A little over one month ago I wrote about attending a woman's retreat. There God was encouraging me to remove my 'steel door' mask and trust Him. Trust Him. There's the rub. Then I was not sure I could trust Him. All I could do was cry out, "Help me trust You." And He lead me to Exodus 15:13
I prayed, "Lord, lead me. Guide me. Let me hold on to your hand." And He replied, "Child, you are already in both of my hands."
With your unfailing love you lead the people you have redeemed.
In you might, you guide them in your sacred home.

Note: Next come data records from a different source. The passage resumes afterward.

-- ==== Sys2Proof/Machine/Expand.lean ====
section
/-!
DEFINITION. Expansion (R234 to R241): EXPINIT and the forming of a span, EXPNEXT and EXPSTATE, SEGRED and its additions.
-/

namespace Sys2Proof.Machine

/-! ## Owners of a span (R235, R236) -/

/-- The start and length pairs of a span, in owner order. -/
def Span.pairs (x : Span) : List (W32 × W32) :=
  (List.range x.width).flatMap fun j =>
    match x.contrib.find? fun e => e.1 == x.w0 + j with
    | some e => e.2.2
    | none => []

/-- The sum of lengths. -/
def lengthSum : List (W32 × W32) → Nat
  | [] => 0
  | p :: t => p.2.toNat + lengthSum t

/-- T of a span (R235). -/
def Span.total (x : Span) : Nat := lengthSum x.pairs

/-- P(o): the lengths of the owners below `o`. -/
def Span.below (x : Span) (o : Nat) : Nat := lengthSum (x.pairs.take o)

/-- The owner of item `n` of a list of pairs, counted from `o`, with its offset; an owner of length 0 is never chosen. -/
def ownerIn (n o : Nat) : List (W32 × W32) → Option (Nat × Nat × W32)
  | [] => none
  | p :: t => if n < p.2.toNat then some (o, n, p.1) else ownerIn (n - p.2.toNat) (o + 1) t

/-- The owner, the offset and the start of item `n` of a span. -/
def Span.owner (x : Span) (n : Nat) : Option (Nat × Nat × W32) := ownerIn n 0 x.pairs

/-- A span of a block. -/
def Block.span (b : Block) (id : Nat) : Option Span := b.spans.find? fun x => x.id == id

/-- Change a span of a block. -/
def Block.modSpan (b : Block) (id : Nat) (f : Span → Span) : Block :=
  { b with spans := b.spans.map fun x => if x.id = id then f x else x }

/-- The span contexts of a core in use (R235): a span that every warp has left holds none (R236). Blocks that resume bring theirs
back whatever is free, so that the count may pass 16 (DESIGN CHOICE, log 95). -/
def State.spanCount (s : State) (core : Nat) : Nat :=
  s.blocks.foldl (fun n p => if p.1 / 8 = core then n + (p.2.spans.filter fun x => !x.formed || !x.members.isEmpty).length else n) 0

/-! ## EXPINIT -/

/-- EXPINIT is illegal here (R234): a warp of the span lies above the last or lacks a lane, the warp has two live paths, or
another warp of the span has opened a span of a different width that is still forming. -/
def Ctx.expIllegal (c : Ctx) (w0 sw : Nat) : Bool :=
  decide (c.lau.nwarps < w0 + sw) ||
    (List.range sw).any (fun j => ((Tab.find c.blk.warps (w0 + j)).getD default).present != 0xFFFFFFFF#32) ||
    (c.warp.slot (1 - c.iss.path)).isSome ||
    c.blk.spans.any fun x => !x.formed && x.width != sw &&
      x.contrib.head?.any fun e => e.1 != c.iss.warp && decide (w0 ≤ e.1) && decide (e.1 < w0 + sw)

/-- The pairs that a warp contributes (R235). -/
def Ctx.expPairs (c : Ctx) (f : OpEI) : List (W32 × W32) :=
  lanes32.map fun l => (c.v f.v l, if c.exec.getLsbD l then c.v f.l l else 0#32)

/-- A warp's EXPINIT waits for its span to form. -/
def Block.expPending (b : Block) (warp : Nat) : Bool :=
  b.spans.any fun x => !x.formed && x.contrib.any fun e => e.1 == warp

/-- The warp is no member of a span any more. -/
def Warp.leaveSpan (w : Warp) : Warp := { w with exp := w.exp.map fun e => { e with live := false } }

/-- The warp leaves the spans it belongs to. -/
def State.leaveSpans (s : State) (q : WarpRef) : State :=
  (s.modWarp q Warp.leaveSpan).modBlock q.key fun b => b.leaveSpans q.warp

/-- EXPINIT makes its contribution when it first issues and stands until its span forms (R235); it completes once that is
so. -/
def execExpinit (f : OpEI) (s : State) : Out :=
  pathOp (.expinit f) s fun c =>
    let sw := 2 ^ f.p.toNat
    let w0 := c.iss.warp / sw * sw
    if c.path.expWait then
      if c.blk.expPending c.iss.warp then s.stay else s.retire c (.expinit f) c.warp
    else if c.expIllegal w0 sw then s.raise c (illegal c)
    else
      let s := (s.leaveSpans c.ref).modWarp c.ref fun w => w.modSlot c.iss.path fun p => { p with expWait := true }
      let e := (c.iss.warp, f.o.toNat, c.expPairs f)
      match c.blk.spans.find? fun x => !x.formed && x.w0 == w0 && x.width == sw with
      | some x =>
        let s := s.modBlock c.key fun b => b.modSpan x.id fun x => { x with contrib := x.contrib ++ [e] }
        (if x.contrib.length + 1 = sw then s.soon (.spanFormation ⟨c.iss.core, c.iss.slot⟩ x.id) else s).stay
      | none =>
        if 16 ≤ s.spanCount c.iss.core then
          (s.modWarp c.ref fun w => w.modSlot c.iss.path fun p => { p with expWait := false }).stay
        else
          let id := s.nextId
          let x : Span := { id := id, width := sw, w0 := w0, contrib := [e] }
          let s := { s with nextId := id + 1 }.modBlock c.key fun b => { b with spans := b.spans ++ [x] }
          (if sw = 1 then s.soon (.spanFormation ⟨c.iss.core, c.iss.slot⟩ id) else s).stay

/-- The width code of a span (R234). -/
def widthCode (sw : Nat) : Nat := Nat.log2 sw

/-- The slot of the path that stands at its EXPINIT. -/
def Warp.expSlot (w : Warp) : Nat := if w.p0.any (·.expWait) then 0 else 1

/-- The warps of a span receive T and become its members, or trap where T does not fit (R235). -/
def State.formWith (s : State) (b : BlockRef) (x : Span) : List (Nat × Nat × List (W32 × W32)) → State
  | [] => s
  | (n, so, _) :: t =>
    let q : WarpRef := ⟨b.core, b.slot, n⟩
    (if x.total ≤ 0xFFFFFFFF then
      s.modWarp q fun w =>
        let old := w.exp.getD { span := x.id, width := 0 }
        { w.sput so (BitVec.ofNat 32 x.total) with
          exp := some { old with span := x.id, width := widthCode x.width, batch := 0, live := true, dealt := false } }
    else
      let w := s.wrp q
      let i := w.expSlot
      match w.slot i with
      | none => s
      | some p =>
        (s.modWarp q fun w => w.modSlot i fun p => { p with expWait := false }).raisePath q i p w
          ⟨0x0E#8, p.mask, 0#64, 0#32⟩).formWith b x t

/-- SPAN_FORMATION (R235): every warp of the span has contributed. -/
def execSpanFormation (b : BlockRef) (id : Nat) (s : State) : Out :=
  .next (match (s.blk b.key).span id with
    | none => s
    | some x =>
      if x.formed || x.contrib.length != x.width then s
      else
        let s := s.modBlock b.key fun k =>
          if x.total ≤ 0xFFFFFFFF then k.modSpan id fun x => { x with formed := true, members := x.contrib.map (·.1) }
          else { k with spans := k.spans.filter fun x => x.id != id }
        s.formWith b x x.contrib)

/-! ## EXPNEXT and EXPSTATE -/

/-- The number of a warp's batch over the whole span. -/
def Span.batchOf (x : Span) (warp batch : Nat) : Nat := batch * x.width + (warp - x.w0)

/-- The item that a lane of a batch receives: owner, offset, value of VI. -/
def Span.item (x : Span) (g l : Nat) : Option (Nat × Nat × W32) := (x.owner (g * 32 + l)).map fun p => (p.1, p.2.1, p.2.2 + BitVec.ofNat 32 p.2.1)

/-- HEADS of a batch (R236). -/
def headsOf (items : List (Option (Nat × Nat))) : W32 :=
  maskOf fun l =>
    match items.getD l none with
    | none => false
    | some p => l == 0 || ((items.getD (l - 1) none).map (·.1)) != some p.1

/-- EXPNEXT (R236): one batch; a batch without an item ends the membership. -/
def execExpnext (f : OpEN) (s : State) : Out :=
  pathOp (.expnext f) s fun c =>
    match c.warp.exp with
    | none => s.raise c (illegal c)
    | some e =>
      match (if e.live ∧ c.exec = 0xFFFFFFFF#32 then c.blk.span e.span else none) with
      | none => s.raise c (illegal c)
      | some x =>
        let g := x.batchOf c.iss.warp e.batch
        let items := lanes32.map fun l => x.item g l
        let map := items.map fun i => i.map fun p => (p.1, p.2.1)
        let r : LongRes :=
          { v := (lanes32.zip items).flatMap fun p =>
              match p.2 with
              | some i => [(32 * f.o.toNat + p.1, BitVec.ofNat 32 i.1), (32 * f.i.toNat + p.1, i.2.2)]
              | none => [(32 * f.o.toNat + p.1, 0xFFFFFFFF#32), (32 * f.i.toNat + p.1, 0#32)]
            k := [(f.k.toNat, 0xFFFFFFFF#32, maskOf fun l => (items.getD l none).isSome)] }
        let w := { c.warp with exp := some { e with batch := e.batch + 1, dealt := true, items := map, heads := headsOf map } }
        let s := s.issueLong c (.expnext f) w r
        if items.all Option.isNone then s.leaveSpans c.ref else s

/-- EXPSTATE`i` (R89, R237). -/
def Ctx.expState (c : Ctx) (i : Nat) : W32 :=
  match c.view.exp with
  | none => 0#32
  | some e =>
    let x := (if e.live then c.blk.span e.span else none).getD default
    let n0 := x.batchOf c.iss.warp e.batch * 32
    let next := if e.live then x.owner n0 else none
    match i, next with
    | 0, some p => BitVec.ofNat 32 p.2.1
    | 1, some p => BitVec.ofNat 32 (e.width * 512 + 256 + p.1)
    | 1, none => BitVec.ofNat 32 (e.width * 512)
    | 2, some _ => BitVec.ofNat 32 (x.total - n0)
    | 3, _ => e.heads
    | _, _ => 0#32

/-! ## SEGRED (R238, R239) -/

/-- The fold code of a SEGRED function (R549, R622). -/
def segFn (f : Nat) : Nat :=
  match f with
  | 0 => 8
  | 1 => 0
  | 2 => 9
  | 3 => 10
  | 4 => 1
  | 5 => 3
  | _ => 6

/-- The code of a rounding mode (R86). -/
def RMode.code : RMode → Nat
  | .rne => 0
  | .rz => 1
  | .rd => 2
  | .ru => 3
  | _ => 4

/-- The groups of contributing lanes: tile, owner and lanes, in lane order of their first. -/
def segGroups (tile : Nat → Nat) (owner : Nat → Nat) : List Nat → List (Nat × Nat × List Nat) → List (Nat × Nat × List Nat)
  | [], gs => gs
  | l :: t, gs =>
    segGroups tile owner t
      (if gs.any fun g => g.1 == tile l && g.2.1 == owner l then
        gs.map fun g => if g.1 = tile l ∧ g.2.1 = owner l then (g.1, g.2.1, g.2.2 ++ [l]) else g
      else gs ++ [(tile l, owner l, [l])])

/-- The lanes of the effective mask that hold an item of the latest batch. -/
def Ctx.segLanes (c : Ctx) (e : ExpState) : W32 := c.eff &&& maskOf fun l => (e.items.getD l none).isSome

/-- The folds of a SEGRED: owner, value, and per lane of its group the flags of the fold. -/
def Ctx.segFolds (c : Ctx) (f : OpLF) (e : ExpState) (draw : Nat) : List (Nat × W32 × List Nat × Nat) :=
  let fn := segFn f.f.toNat
  let src := fun l => if 8 ≤ fn then foldSource c.ftz32 (c.v f.a l) else c.v f.a l
  let owner := fun l => ((e.items.getD l none).map (·.1)).getD 0
  (segGroups c.view.tileBase owner (lanesOf (c.segLanes e)) []).map fun g =>
    let tree := if c.lau.lr.repro then none else some (Config.foldOrder (32 * draw + g.2.2.headD 0))
    let r := foldBy fn (foldStep fn c.rnd c.ftz32) tree (g.2.2.map src)
    (g.2.1, r.1, g.2.2, r.2)

/-- The additions of a SEGRED enter the block, each with its event. -/
def State.addSegs (s : State) (b : BlockRef) (span : Nat) : List SegAdd → State
  | [] => s
  | a :: t =>
    ((s.modBlock b.key fun k => k.modSpan span fun x => { x with adds := x.adds ++ [a] }).soon
      (.segredAddition b a.id)).addSegs b span t

/-- SEGRED: folds by tile and owner, with the traps of R126 and R136 before any addition is sent. -/
def execSegred (f : OpLF) (s : State) : Out :=
  pathOp (.segred f) { s with free := s.free + 1 } fun c =>
    let fn := segFn f.f.toNat
    match c.warp.exp with
    | none => s.raise c (illegal c)
    | some e =>
      match (if e.live && e.dealt then c.blk.span e.span else none) with
      | none => s.raise c (illegal c)
      | some x =>
        let lanes := c.segLanes e
        let folds := c.segFolds f e s.free
        let srcs := fun l => if 8 ≤ fn ∧ lanes.getLsbD l then [(1, c.v f.a l)] else []
        let rs := folds.flatMap fun g => g.2.2.1.map fun l => (l, (⟨g.2.1.toNat, g.2.2.2, 0⟩ : FpRes))
        match c.fpCross srcs rs id with
        | .error t => s.raise c t
        | .ok flags =>
          let long := s.nextId
          let n := folds.length
          let batch := x.batchOf c.iss.warp (e.batch - 1)
          let adds := (folds.zip (List.range n)).map fun p =>
            (⟨long + 1 + p.2, c.iss.warp, batch, fn, f.d.toNat, p.1.1, p.1.2.1, c.rnd.code, c.ftz32, long⟩ : SegAdd)
          let s := { s with free := s.free + 1 }.issueLong c (.segred f) c.warp { flags := flags }
          let s := { s with nextId := s.nextId + n }.modWarp c.ref fun (w : Warp) =>
            { w with long := w.long.map fun (o : LongOp) =>
                if o.id = long then { o with hold := [f.d.toNat], adds := adds.map fun (a : SegAdd) => a.id } else o }
          let s := s.modBlock c.key fun k => k.modSpan x.id fun x => { x with issued := x.issued ++ [(batch, f.d.toNat)] }
          s.addSegs ⟨c.iss.core, c.iss.slot⟩ x.id adds

/-- Under REPRO an addition is held (R239): a batch that deals lower items of its owner has no SEGRED with its register
yet, or an earlier addition for that owner register has not applied. -/
def Span.addHeld (x : Span) (a : SegAdd) : Bool :=
  ((List.range a.batch).any fun g => decide (x.below a.owner / 32 ≤ g) && !(x.issued.contains (g, a.vd))) ||
    x.adds.any fun e => e.owner == a.owner && e.vd == a.vd &&
      (decide (e.batch < a.batch) || (e.batch == a.batch && decide (e.id < a.id)))

/-- An addition to an owner register's word: a floating one reads an abandoned word as a quiet NaN and raises AB (R134, R238). -/
def SegAdd.result (a : SegAdd) (old : W32) : FpRes :=
  if 8 ≤ a.fn then
    let r := foldStep a.fn (.ofCode a.rnd) a.ftz (foldSource a.ftz old) a.value
    if isAbandoned old.toNat then { r with flags := orFlags r.flags flagAB } else r
  else foldStep a.fn (.ofCode a.rnd) a.ftz old a.value

/-- The owner register takes an addition; its flags go to the issuing warp (R238). -/
def State.applySeg (s : State) (b : BlockRef) (x : Span) (a : SegAdd) : State :=
  let q : WarpRef := ⟨b.core, b.slot, x.w0 + a.owner / 32⟩
  let l := a.owner % 32
  let r := a.result ((s.wrp q).vget a.vd l)
  let s := s.modWarp q fun w => w.vput [(32 * a.vd + l, BitVec.ofNat 32 r.bits)]
  let s := s.modBlock b.key fun k =>
    let k := k.modSpan x.id fun (x : Span) => { x with adds := x.adds.filter fun (e : SegAdd) => e.id != a.id }
    { k with spans := k.spans.filter fun (x : Span) => !(x.formed && x.members.isEmpty && x.adds.isEmpty) }
  let me : WarpRef := ⟨b.core, b.slot, a.warp⟩
  let s := s.modWarp me fun (w : Warp) =>
    { w with
      fpstat := w.fpstat ||| BitVec.ofNat 32 r.flags
      long := w.long.map fun (o : LongOp) => if o.id = a.long then { o with adds := o.adds.filter (· != a.id) } else o }
  s.soon (.longLatencyCompletion me a.long)

/-- SEGRED_ADDITION (R238, R239): one addition reaches its owner register, unless REPRO holds it. -/
def execSegredAddition (b : BlockRef) (id : Nat) (s : State) : Out :=
  .next (match (s.blk b.key).spans.find? fun x => x.adds.any fun a => a.id == id with
    | none => s
    | some x =>
      match x.adds.find? fun a => a.id == id with
      | none => s
      | some a =>
        if (s.lau b.key).lr.repro && x.addHeld a then s.retry (.segredAddition b id)
        else s.applySeg b x a)

end Sys2Proof.Machine
end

I prayed, "Lord, lead me. Guide me. Let me hold on to your hand." And He replied, "Child, you are already in both of my hands."
I was learning to trust.
So today in my one-year Bible I'm in the book of Deuteronomy (1:31-33). Moses is making his final speech to the people of Israel before they take over the promised land:
You saw how the Lord you God cared for you all along the way as you traveled through the wilderness, just as a father cares for his child. Now he has brought you to this place. But even after all he did, you refused to trust the Lord your God, who goes before you...guiding you..."
It struck me. After all he is showing me - all these blog posting proving that He is talking to me, going before me and guiding me - will I be like the Israelites? Will I still be unable, or should I say unwilling, to trust the Lord my God?
I know trust is my issue. Lord, I believe you go before me and guide me. Help my unbelief.